The present invention relates to an ice making device, and more particularly to an ice making device that produces flaked or shaved ice, as well as a process for making ice.
Ice is commonly produced by application of water onto one or more freezing surfaces of a drum. A refrigerant is provided to the drum and is in thermal contact with the one or more surfaces. As the refrigerant absorbs heat from the water, the water will freeze on the surfaces forming an ice film. The ice film thickness and ice production rate can be determined by several variables including but not limited to, the water application rate, rotation speed, and the rate at which the refrigerated surface absorbs the heat from the water as ice is formed.

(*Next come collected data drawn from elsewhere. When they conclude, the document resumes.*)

@[simp] theorem setQueue_dev (s : State) (n : Nat) (c : Queue) : (s.setQueue n c).dev = s.dev := rfl
@[simp] theorem setQueue_links (s : State) (n : Nat) (c : Queue) : (s.setQueue n c).links = s.links := rfl
@[simp] theorem setQueue_dierst (s : State) (n : Nat) (c : Queue) : (s.setQueue n c).dierst = s.dierst := rfl
@[simp] theorem setQueue_funcs (s : State) (n : Nat) (c : Queue) : (s.setQueue n c).funcs = s.funcs := rfl
@[simp] theorem setQueue_peers (s : State) (n : Nat) (c : Queue) : (s.setQueue n c).peers = s.peers := rfl
@[simp] theorem setQueue_fw (s : State) (n : Nat) (c : Queue) : (s.setQueue n c).fw = s.fw := rfl
@[simp] theorem setQueue_ctxs (s : State) (n : Nat) (c : Queue) : (s.setQueue n c).ctxs = s.ctxs := rfl
@[simp] theorem setQueue_kernels (s : State) (n : Nat) (c : Queue) : (s.setQueue n c).kernels = s.kernels := rfl
@[simp] theorem setQueue_tiles (s : State) (n : Nat) (c : Queue) : (s.setQueue n c).tiles = s.tiles := rfl
@[simp] theorem setQueue_threads (s : State) (n : Nat) (c : Queue) : (s.setQueue n c).threads = s.threads := rfl
@[simp] theorem setQueue_acts (s : State) (n : Nat) (c : Queue) : (s.setQueue n c).acts = s.acts := rfl
@[simp] theorem setQueue_insts (s : State) (n : Nat) (c : Queue) : (s.setQueue n c).insts = s.insts := rfl
@[simp] theorem setQueue_transit (s : State) (n : Nat) (c : Queue) : (s.setQueue n c).transit = s.transit := rfl
@[simp] theorem setQueue_tasks (s : State) (n : Nat) (c : Queue) : (s.setQueue n c).tasks = s.tasks := rfl
@[simp] theorem setQueue_colls (s : State) (n : Nat) (c : Queue) : (s.setQueue n c).colls = s.colls := rfl
@[simp] theorem setQueue_mem (s : State) (n : Nat) (c : Queue) : (s.setQueue n c).mem = s.mem := rfl
@[simp] theorem setQueue_poison (s : State) (n : Nat) (c : Queue) : (s.setQueue n c).poison = s.poison := rfl
@[simp] theorem setQueue_hbmCorr (s : State) (n : Nat) (c : Queue) : (s.setQueue n c).hbmCorr = s.hbmCorr := rfl
@[simp] theorem setQueue_hbmUnc (s : State) (n : Nat) (c : Queue) : (s.setQueue n c).hbmUnc = s.hbmUnc := rfl
@[simp] theorem setQueue_l2 (s : State) (n : Nat) (c : Queue) : (s.setQueue n c).l2 = s.l2 := rfl
@[simp] theorem setQueue_regions (s : State) (n : Nat) (c : Queue) : (s.setQueue n c).regions = s.regions := rfl
@[simp] theorem setQueue_softBy (s : State) (n : Nat) (c : Queue) : (s.setQueue n c).softBy = s.softBy := rfl
@[simp] theorem setQueue_excl (s : State) (n : Nat) (c : Queue) : (s.setQueue n c).excl = s.excl := rfl
@[simp] theorem setQueue_mapped (s : State) (n : Nat) (c : Queue) : (s.setQueue n c).mapped = s.mapped := rfl
@[simp] theorem setQueue_faces (s : State) (n : Nat) (c : Queue) : (s.setQueue n c).faces = s.faces := rfl
@[simp] theorem setQueue_owned (s : State) (n : Nat) (c : Queue) : (s.setQueue n c).owned = s.owned := rfl
@[simp] theorem setQueue_grants (s : State) (n : Nat) (c : Queue) : (s.setQueue n c).grants = s.grants := rfl
@[simp] theorem setQueue_ownReqs (s : State) (n : Nat) (c : Queue) : (s.setQueue n c).ownReqs = s.ownReqs := rfl
@[simp] theorem setQueue_ownLost (s : State) (n : Nat) (c : Queue) : (s.setQueue n c).ownLost = s.ownLost := rfl
@[simp] theorem setQueue_carried (s : State) (n : Nat) (c : Queue) : (s.setQueue n c).carried = s.carried := rfl
@[simp] theorem setQueue_peerReqs (s : State) (n : Nat) (c : Queue) : (s.setQueue n c).peerReqs = s.peerReqs := rfl
@[simp] theorem setQueue_hubWait (s : State) (n : Nat) (c : Queue) : (s.setQueue n c).hubWait = s.hubWait := rfl
@[simp] theorem setQueue_posted (s : State) (n : Nat) (c : Queue) : (s.setQueue n c).posted = s.posted := rfl
@[simp] theorem setQueue_walks (s : State) (n : Nat) (c : Queue) : (s.setQueue n c).walks = s.walks := rfl
@[simp] theorem setQueue_walkCache (s : State) (n : Nat) (c : Queue) : (s.setQueue n c).walkCache = s.walkCache := rfl
@[simp] theorem setQueue_nextId (s : State) (n : Nat) (c : Queue) : (s.setQueue n c).nextId = s.nextId := rfl
@[simp] theorem setQueue_tick (s : State) (n : Nat) (c : Queue) : (s.setQueue n c).tick = s.tick := rfl
@[simp] theorem setQueue_agenda (s : State) (n : Nat) (c : Queue) : (s.setQueue n c).agenda = s.agenda := rfl
@[simp] theorem setQueue_mover (s : State) (n : Nat) (c : Queue) : (s.setQueue n c).mover = s.mover := rfl
@[simp] theorem setQueue_curThread (s : State) (n : Nat) (c : Queue) : (s.setQueue n c).curThread = s.curThread := rfl
@[simp] theorem setQueue_curNode (s : State) (n : Nat) (c : Queue) : (s.setQueue n c).curNode = s.curNode := rfl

An ice removal blade can rotate along and score, or otherwise scrape, the ice to remove the ice from the refrigerated surface and clear the surface. The separated ice may fall out of the bottom of the drum. Water can be applied to the freshly cleared surface, starting the process all over again. Thus, the device can continuously produce ice, which is beneficial and desirable in many commercial and industrial applications.
As mentioned above, in order to freeze the water, refrigerant is provided to the drum, typically in a shell. The shell can comprise a flooded design (wherein the space is entirely filled with refrigerant) or a circuited design (wherein the space includes one or more flow paths for the refrigerant). It is believed that the circuit design is more advantageous to the flooded design because of greatly reduced refrigerant inventory and more simple piping and controls.
With the advent of multi-component high temperature glide refrigerants, (such as R-407a, R-407f, and the like), it is believed that the conventional evaporator designs fail to fully utilize the heat absorption capacity of these refrigerants. Additionally, flooded evaporators are not well suited to work with high temperature glide refrigerants due to the fractionation of the components of refrigerant blends.
Therefore, it would be desirable to have an ice making device that fully accommodates the multi-component refrigerants.
Additionally, it would be desirable for such a device to work with single component refrigerants and relatively low temperature glide refrigerants.